- **EXERCISE DESCRIPTION**:
Please write out the listing beneath this sentence exactly, from its first line to the line with "power-up sequence. -/", and stop there.

- **STORED DATA**:
-- ==== Sys2Proof/Machine/Views.lean ====
section
/-!
DEFINITION. Views: what the entries show that are no storage of their own: a piece of the machine, put together when it is read
(the entry tables of the chapters). Every other entry is a register.
-/

namespace Sys2Proof.Machine

/-! ### Presence, gates and availability (R34, R38, R411) -/

/-- An entry belongs to hardware that the variant does not enable: links, channels, ports, slices, the queue engine with its
fault sources, and in-service layers in the two tables of layers (R29–R31, R34, R253, R276, R388)
(DEDUCED, log entry 124). -/
def absentOn (v : Variant) (k : Nat) : Bool :=
  let i := k / 256
  let sub := k % 256
  if 0x0800 ≤ i ∧ i ≤ 0x087F then decide (enabled v ≤ i - 0x0800)
  else if 0x1000 ≤ i ∧ i ≤ 0x107F then decide (enabled v ≤ i - 0x1000)
  else if 0x2200 ≤ i ∧ i ≤ 0x227F then decide (enabled v ≤ i - 0x2200)
  else if i = 0x3000 then
    decide (slices v = 0) || (decide (0x80 ≤ sub ∧ sub ≤ 0x8F) && decide (slices v ≤ sub % 8))
  else if i = 0x3100 then decide (slices v = 0)
  else if i = 0x4028 ∨ i = 0x4029 then decide (slices v = 0)
  else if i = 0x1C00 then
    (decide (0x40 ≤ sub ∧ sub < 0x50) && decide (layerCount v ≤ sub - 0x40)) ||
      (decide (0x60 ≤ sub ∧ sub < 0x70) && decide (layerCount v ≤ sub - 0x60))
  else false

/-- The gates that a life-cycle state admits (Table 1 of the life-cycle chapter). -/
def gateOpen (st : LcState) (g : EGate) : Bool :=
  match st, g with
  | _, .identity => true
  | .void, _ => false
  | _, .field => true
  | .mfg, _ => true
  | .ret, .ret => true
  | _, _ => false

/-- The gate of an entry, a reserved one among them (R34, R413). -/
def gateOf (k : Nat) : EGate :=
  if k / 256 = 0xF000 then
    (match Config.vendorGate k with
      | some true => .ret
      | _ => .mfg)
  else match entryRow k with
    | some r => r.gate
    | none => .field

/-- The blocks of Table 7 of the clocks chapter have not come out of the power-up sequence. -/
def State.notReady (s : State) : Bool := !decide (s.boot ∈ [.up, .qtFailed])

/-- The owning block of an entry is in reset, not ready, or not built (Table 6 of the dictionary chapter, R132, R359, R373,
R394). In a block reset that holds for what the block itself counts (DEDUCED, log entry 125). -/
def State.unavailable (s : State) (k : Nat) : Bool :=
  let i := k / 256
  let sub := k % 256
  let counter := (entryRow k).any (fun r => decide (r.chk = .counter))
  !s.mpRuns ||
  (decide (s.boot = .sensing) && (decide (i = 0x5000) && decide (sub ≠ 1) || decide (i = 0x0100 ∨ i = 0x0200))) ||
  (!s.mapBuilt && (decide (i = 0x1C00 ∧ 0xC0 ≤ sub ∧ sub ≤ 0xC7) ||
    decide (0x1000 ≤ i ∧ i ≤ 0x107F ∧ 0xE0 ≤ sub ∧ sub ≤ 0xE3))) ||
  (s.notReady && decide ((0x0800 ≤ i ∧ i ≤ 0x087F) ∨ (0x1000 ≤ i ∧ i ≤ 0x107F) ∨ (0x2000 ≤ i ∧ i ≤ 0x2300) ∨
    i = 0x3000 ∨ i = 0x3100)) ||
  (counter && s.clk.resets.any (fun r =>
    (decide (r.1 = 0) && decide (i = 0x0800 + r.2)) || (decide (r.1 = 1) && decide (i = 0x1000 + r.2)) ||
    (decide (r.1 = 2) && decide (i = 0x3000)) || (decide (r.1 = 3) && decide (0x2000 ≤ i ∧ i ≤ 0x2300)) ||
    (decide (r.1 = 4) && decide (i = 0x0400))))

/-! ### Description (R53, Tables 11 and 12 of the dictionary chapter) -/

/-- Type codes (Table 1). -/
def ETy.code : ETy → Nat
  | .bool => 0
  | .u8 => 1
  | .u16 => 2
  | .u20 => 3
  | .i20 => 4
  | .u32 => 5
  | .u64 => 6
  | .str => 7
  | .blob => 8
  | .cmd => 9

/-- Right codes (Table 2). -/
def ERight.code : ERight → Nat
  | .ro => 0
  | .rw => 1
  | .wo => 2
  | .rws => 3

/-- Gate codes (Table 3). -/
def EGate.code : EGate → Nat
  | .identity => 0
  | .field => 1
  | .ret => 2
  | .mfg => 3

/-- Defined entries of some rows at an index that are present on a variant. -/
def presentIn (v : Variant) (index : Nat) (rows : List EntryRow) : Nat :=
  (rows.map (fun r => ((List.range (r.hi + 1 - r.lo)).filter (fun j => !absentOn v (ekey index (r.lo + j)))).length)).sum

/-- The indices of the map, the vendor range apart (Table 13). -/
def indexList : List Nat :=
  [0x0000, 0x0100, 0x0200, 0x0300, 0x0400, 0x0500] ++ (List.range 128).map (· + 0x0800) ++
  (List.range 128).map (· + 0x1000) ++ [0x1400, 0x1800, 0x1C00] ++ (List.range 16).map (· + 0x2000) ++ [0x2100] ++
  (List.range 128).map (· + 0x2200) ++ [0x2300, 0x3000, 0x3100] ++ (List.range 128).map (· + 0x4000) ++
  [0x4800, 0x5000, 0x5800, 0x6000, 0x7000]

/-- ENTRY_COUNT (DEDUCED, log entry 142). -/
def entryCount (v : Variant) : Nat := (indexList.map (fun i => presentIn v i ((rowsOf i).getD []))).sum

/-- DESC_INFO of a selection. -/
def State.descInfo (s : State) (k : Nat) : Nat :=
  if (rowsOf (k / 256)).isNone then (Config.descInfoOutside k).toNat
  else
    let absent := b2n (absentOn s.variant k)
    match entryRow k with
    | some r => r.len * 2 ^ 16 + r.ty.code * 2 ^ 12 + r.right.code * 2 ^ 8 + r.gate.code * 2 ^ 4 + absent
    | none => 4 * 2 ^ 16 + ETy.u32.code * 2 ^ 12 + ERight.rw.code * 2 ^ 8 + (gateOf k).code * 2 ^ 4 + 2 + absent

/-- The default of an entry that a chapter gives as "by variant". -/
def variantDefault (v : Variant) (k : Nat) : Option Nat :=
  if k = ekey 0x0000 0x02 then some (entryCount v)
  else if k = ekey 0x1C00 0xC0 ∨ k = ekey 0x2300 0x53 then some (enabled v)
  else if k = ekey 0x1C00 0xC1 then some (enabled v * 2 ^ 23)
  else if k = ekey 0x1C00 0xC2 ∨ k = ekey 0x1C00 0xC5 then some (enabled v * 2 ^ 29)
  else if k = ekey 0x2300 0x50 then some ((2 * (enabled v * 384 * 82 * (1000 - 35)) + 100000) / 200000)
  else if k = ekey 0x3000 0x71 then some (slices v)
  else none

/-- SRC_INFO of a source (Table 5 of the fault chapter). -/
def srcInfo (n : Nat) : Nat :=
  (if isSource n then (sourceBlock n).getD 0xFF else 0xFF) * 256 + 2 * b2n (!isSource n) + b2n (isLevel n)

/-- DESC_DEFAULT of a selection: empty for a CMD entry, free where the chapter states no value. -/
def State.descDefault (s : State) (k : Nat) : List Byte :=
  if (rowsOf (k / 256)).isNone then (Config.descDefaultOutside k).take 240
  else match entryRow k with
    | none => natBytes 4 0
    | some r =>
      if r.ty = .cmd then []
      else if 0x4000 ≤ k / 256 ∧ k / 256 ≤ 0x407F ∧ k % 256 = 5 then natBytes 2 (srcInfo (k / 256 - 0x4000))
      else match statedDefault k with
        | some d => natBytes r.len d
        | none => match variantDefault s.variant k with
          | some d => natBytes r.len d
          | none => (Config.descDefault k).take r.len

/-- DESC_MIRROR of a selection. -/
def descMirror (k : Nat) : Nat :=
  match entryRow k with
  | none => 0
  | some r =>
    if r.right ≠ .rws then 0
    else if k / 256 = 0x2100 then (if k % 256 < 128 then ekey 0x2300 0xF0 else ekey 0x2300 0xF1)
    else k + r.act

/-- The selected entry of DESC_SELECT. -/
def State.descSelected (s : State) : Nat := s.rget (ekey 0x0000 0x10)

def State.metaView (s : State) (sub : Nat) : Option Nat :=
  if sub = 0x02 then some (entryCount s.variant)
  else if sub = 0x11 then some (s.descInfo s.descSelected)
  else if sub = 0x13 then some (descMirror s.descSelected)
  else none

/-! ### Identity, life cycle and power -/

/-- Code of a variant in VARIANT (R423). -/
def variantCode : Variant → Nat
  | .axd6400 => 1
  | .axd4800 => 2
  | .axd3200 => 3

/-- A word of G-ID as identity shows it. -/
def State.ident (s : State) (i : Nat) : Nat := (s.gran.ident.getD i 0).toNat

/-- PART_NAME: part and grade. -/
def State.partName (s : State) : List Byte :=
  let digits : List Byte := match s.variant with
    | .axd6400 => [0x36, 0x34]
    | .axd4800 => [0x34, 0x38]
    | .axd3200 => [0x33, 0x32]
  [10, 0x41, 0x58, 0x44] ++ digits ++ [0x30, 0x30, 0x2D, 0x46, if s.gradeFs then 0x53 else 0x42]

def State.identityView (s : State) (sub : Nat) : Option Nat :=
  match sub with
  | 2 => some (variantCode s.variant)
  | 3 => some (b2n s.gradeFs)
  | 4 => some (b2n (decide (slices s.variant ≠ 0)))
  | 5 => some (b2n (!nbit s.gran.policy 0))
  | 6 => some (nfield (s.ident 0) 31 28)
  | 7 => some (nfield (s.ident 0) 27 24)
  | 8 => some (nfield (s.ident 0) 10 0)
  | 9 => some (s.ident 1 + 2 ^ 32 * s.ident 2 + 2 ^ 64 * s.ident 3 + 2 ^ 96 * s.ident 4)
  | 10 => some (s.ident 5)
  | 11 => some (s.ident 6)
  | _ => none

/-- LC_STATE codes (Table 8 of the life-cycle chapter). -/
def LcState.code : LcState → Nat
  | .mfg => 0
  | .field => 1
  | .ret => 2
  | .void => 3

/-- LC_STATUS (Table 9). A transition is one step of the model, so TRANSITION and STEP are never seen set. -/
def State.lcStatus (s : State) : Nat :=
  let g := s.gran
  b2n (decide (4 ≤ s.lc.refusals)) * 2 ^ 30 + b2n s.partialMark.isSome * 2 ^ 29 +
    b2n (g.marginal.contains 88 || g.marginal.contains 89) * 2 ^ 28 + markCount g.shadow 2 * 2 ^ 16 +
    markCount g.shadow 1 * 2 ^ 8 + markCount g.shadow 0

def State.lifeView (s : State) (sub : Nat) : Option Nat :=
  match sub with
  | 1 => some s.lc.st.code
  | 2 => some s.lcStatus
  | 3 => some s.lc.nonce.toNat
  | 8 => some (if s.lc.refusals < 256 then s.lc.refusals else Config.counterPast s.free (ekey 0x0200 0x08) % 256)
  | 9 => some s.lc.wipeUs
  | _ => none

/-- POWER_STATUS (Table 8 of the power chapter). -/
def State.powerStatus (s : State) : Nat :=
  let p := s.power
  p.st * 2 ^ 29 + (if p.changing then p.target else p.st) * 2 ^ 26 + b2n p.changing * 2 ^ 25 + b2n p.pwrwarn * 2 ^ 24 +
    b2n p.vprogOk * 2 ^ 12 + b2n p.vauxOk * 2 ^ 11 + b2n p.memOk * 2 ^ 10 + b2n p.phyOk * 2 ^ 9 + b2n p.coreOk * 2 ^ 8

/-- One byte of LAYER_REG_STATE. -/
def Layer.regState (l : Layer) : Nat := l.supply * 64 + b2n l.light * 32 + l.phases * 8

def State.powerView (s : State) (sub : Nat) : Option Nat :=
  match sub with
  | 0x02 => some s.profile.code
  | 0x03 => some (b2n s.dict.profileWait)
  | 0x11 => some s.power.st
  | 0x12 => some s.powerStatus
  | 0x4A => some (s.rget (ekey 0x0300 0x4A) + 2 * b2n s.power.stuck + b2n s.avsHeldNow)
  | 0x70 => some (((List.range 18).map (fun k => (s.layer k).regState * 256 ^ k)).sum)
  | _ => none

/-! ### Thermal and clocks -/

/-- THERM_STATUS (Table 9 of the thermal chapter). -/
def State.thermStatus (s : State) : Nat :=
  let t := s.therm
  s.zoneNow * 2 ^ 29 + t.step * 2 ^ 26 + (if t.trip then 3 else t.stop) * 2 ^ 24 + b2n t.causeSense * 2 ^ 23 +
    b2n t.causePower * 2 ^ 22 + b2n t.causeThermal * 2 ^ 21 + b2n t.held * 2 ^ 20 + b2n t.thermN * 2 ^ 19 +
    b2n s.fansForced * 2 ^ 18 + t.tjFrom * 2 ^ 12

def State.thermView (s : State) (sub : Nat) : Option Nat :=
  match sub with
  | 0x01 => some s.zoneNow
  | 0x02 => some s.thermStatus
  | 0x03 => some (i20 s.therm.tj)
  | 0x04 => some (i20 s.therm.hottest)
  | 0x05 => some s.therm.projection
  | 0x15 => some s.therm.diodeBad.toNat
  | 0x16 => some s.therm.groupBad.toNat
  | 0x26 => some (s.fanDuty 0)
  | 0x27 => some (s.fanDuty 1)
  | 0x2D => some (b2n s.fansForced * 4 + s.therm.fanBad)
  | _ => none

/-- CLK_STATUS (Table 12 of the clocks chapter). -/
def State.clkStatus (s : State) : Nat := b2n s.clk.holdover * 64 + b2n s.clk.refclkOk * 32 + s.clk.locks

def State.clockView (s : State) (sub : Nat) : Option Nat :=
  match sub with
  | 0x01 => some s.clkStatus
  | 0x10 => some (s.clk.source * 256 + s.clk.cause)
  | 0x11 => some (if s.clk.count < 2 ^ 32 then s.clk.count else Config.counterPast s.free (ekey 0x0500 0x11) % 2 ^ 32)
  | 0x14 => some (((List.range 6).map (fun c => b2n (s.clk.resets.any (fun r => decide (r.1 = c))) * 2 ^ c)).sum)
  | 0x30 => some s.clk.nrLink.toNat
  | 0x31 => some (s.clk.nrChan ||| s.clk.nrLayer).toNat
  | 0x32 => some s.clk.nrOther
  | _ => none

/-! ### Links and channels -/

/-- LINK_STATE codes (Table 9 of the link chapter). -/
def LinkState.code : LinkState → Nat
  | .disabled => 0
  | .reset => 1
  | .detect => 2
  | .equalize => 3
  | .align => 4
  | .config => 5
  | .active => 6
  | .recover => 7
  | .laneSwitch => 8
  | .idle => 9
  | .failed => 10

/-- LINK_STATUS (Table 14 of the link chapter). -/
def State.linkStatus (s : State) (n : Nat) : Nat :=
  let l := s.link n
  l.cause % 16 * 2 ^ 24 + l.rxLanes % 4 * 2 ^ 22 + l.txLanes % 4 * 2 ^ 20 + l.rxFailed % 4 * 2 ^ 18 +
    l.txFailed % 4 * 2 ^ 16 + l.polInv % 4 * 2 ^ 14 + b2n l.swap * 2 ^ 13 + b2n (s.mgmtActive n) * 2 ^ 12 +
    b2n l.halfRate * 2 ^ 8

def State.linkView (s : State) (n sub : Nat) : Option Nat :=
  match sub with
  | 7 => some (s.link n).st.code
  | 8 => some (s.linkStatus n)
  | _ => none

/-- CHAN_STATE codes (Table 6 of the channel chapter). -/
def ChanState.code : ChanState → Nat
  | .serving => 0
  | .entering => 1
  | .inSr => 2
  | .exiting => 3
  | .steep => 4
  | .blockReset => 5
  | .retired => 6

/-- CHAN_STATUS (Table 7 of the channel chapter). The self-refresh of a block reset is a forced one (R175). -/
def State.chanStatus (s : State) (m : Nat) : Nat :=
  let c := s.chan m
  b2n (s.retired m) * 2 ^ 15 + b2n c.vl.degraded * 2 ^ 14 + b2n (decide (c.rep.evac = 2)) * 2 ^ 13 +
    b2n (decide (c.st = .blockReset)) * 2 ^ 12 + b2n (decide (c.st = .blockReset) || c.forced && decide (c.st = .inSr)) * 2 ^ 11 +
    b2n s.closedPage * 2 ^ 10 + (if c.asleep then c.retained else s.pasr m)

/-- INTEG_STATUS (Table 9 of the integrity chapter). -/
def State.integStatus (s : State) (m : Nat) : Nat :=
  let c := s.chan m
  b2n c.erased.isSome * 2 ^ 15 + b2n c.vl.degraded * 2 ^ 14 + c.erased.getD 0 * 2 ^ 8 + b2n c.forcedFill * 2 + s.eccMode m

/-- Hops of a column, those that an evacuation has added among them (DEDUCED, log entry 73). -/
def State.hopCount (s : State) (m : Nat) : Nat := Nat.min 18 (s.home m + 1 + (s.chan m).vl.extHops)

- **TASK ANSWER**:
-- ==== Sys2Proof/Machine/Views.lean ====
section
/-!
DEFINITION. Views: what the entries show that are no storage of their own: a piece of the machine, put together when it is read
(the entry tables of the chapters). Every other entry is a register.
-/

namespace Sys2Proof.Machine

/-! ### Presence, gates and availability (R34, R38, R411) -/

/-- An entry belongs to hardware that the variant does not enable: links, channels, ports, slices, the queue engine with its
fault sources, and in-service layers in the two tables of layers (R29–R31, R34, R253, R276, R388)
(DEDUCED, log entry 124). -/
def absentOn (v : Variant) (k : Nat) : Bool :=
  let i := k / 256
  let sub := k % 256
  if 0x0800 ≤ i ∧ i ≤ 0x087F then decide (enabled v ≤ i - 0x0800)
  else if 0x1000 ≤ i ∧ i ≤ 0x107F then decide (enabled v ≤ i - 0x1000)
  else if 0x2200 ≤ i ∧ i ≤ 0x227F then decide (enabled v ≤ i - 0x2200)
  else if i = 0x3000 then
    decide (slices v = 0) || (decide (0x80 ≤ sub ∧ sub ≤ 0x8F) && decide (slices v ≤ sub % 8))
  else if i = 0x3100 then decide (slices v = 0)
  else if i = 0x4028 ∨ i = 0x4029 then decide (slices v = 0)
  else if i = 0x1C00 then
    (decide (0x40 ≤ sub ∧ sub < 0x50) && decide (layerCount v ≤ sub - 0x40)) ||
      (decide (0x60 ≤ sub ∧ sub < 0x70) && decide (layerCount v ≤ sub - 0x60))
  else false

/-- The gates that a life-cycle state admits (Table 1 of the life-cycle chapter). -/
def gateOpen (st : LcState) (g : EGate) : Bool :=
  match st, g with
  | _, .identity => true
  | .void, _ => false
  | _, .field => true
  | .mfg, _ => true
  | .ret, .ret => true
  | _, _ => false

/-- The gate of an entry, a reserved one among them (R34, R413). -/
def gateOf (k : Nat) : EGate :=
  if k / 256 = 0xF000 then
    (match Config.vendorGate k with
      | some true => .ret
      | _ => .mfg)
  else match entryRow k with
    | some r => r.gate
    | none => .field

/-- The blocks of Table 7 of the clocks chapter have not come out of the power-up sequence. -/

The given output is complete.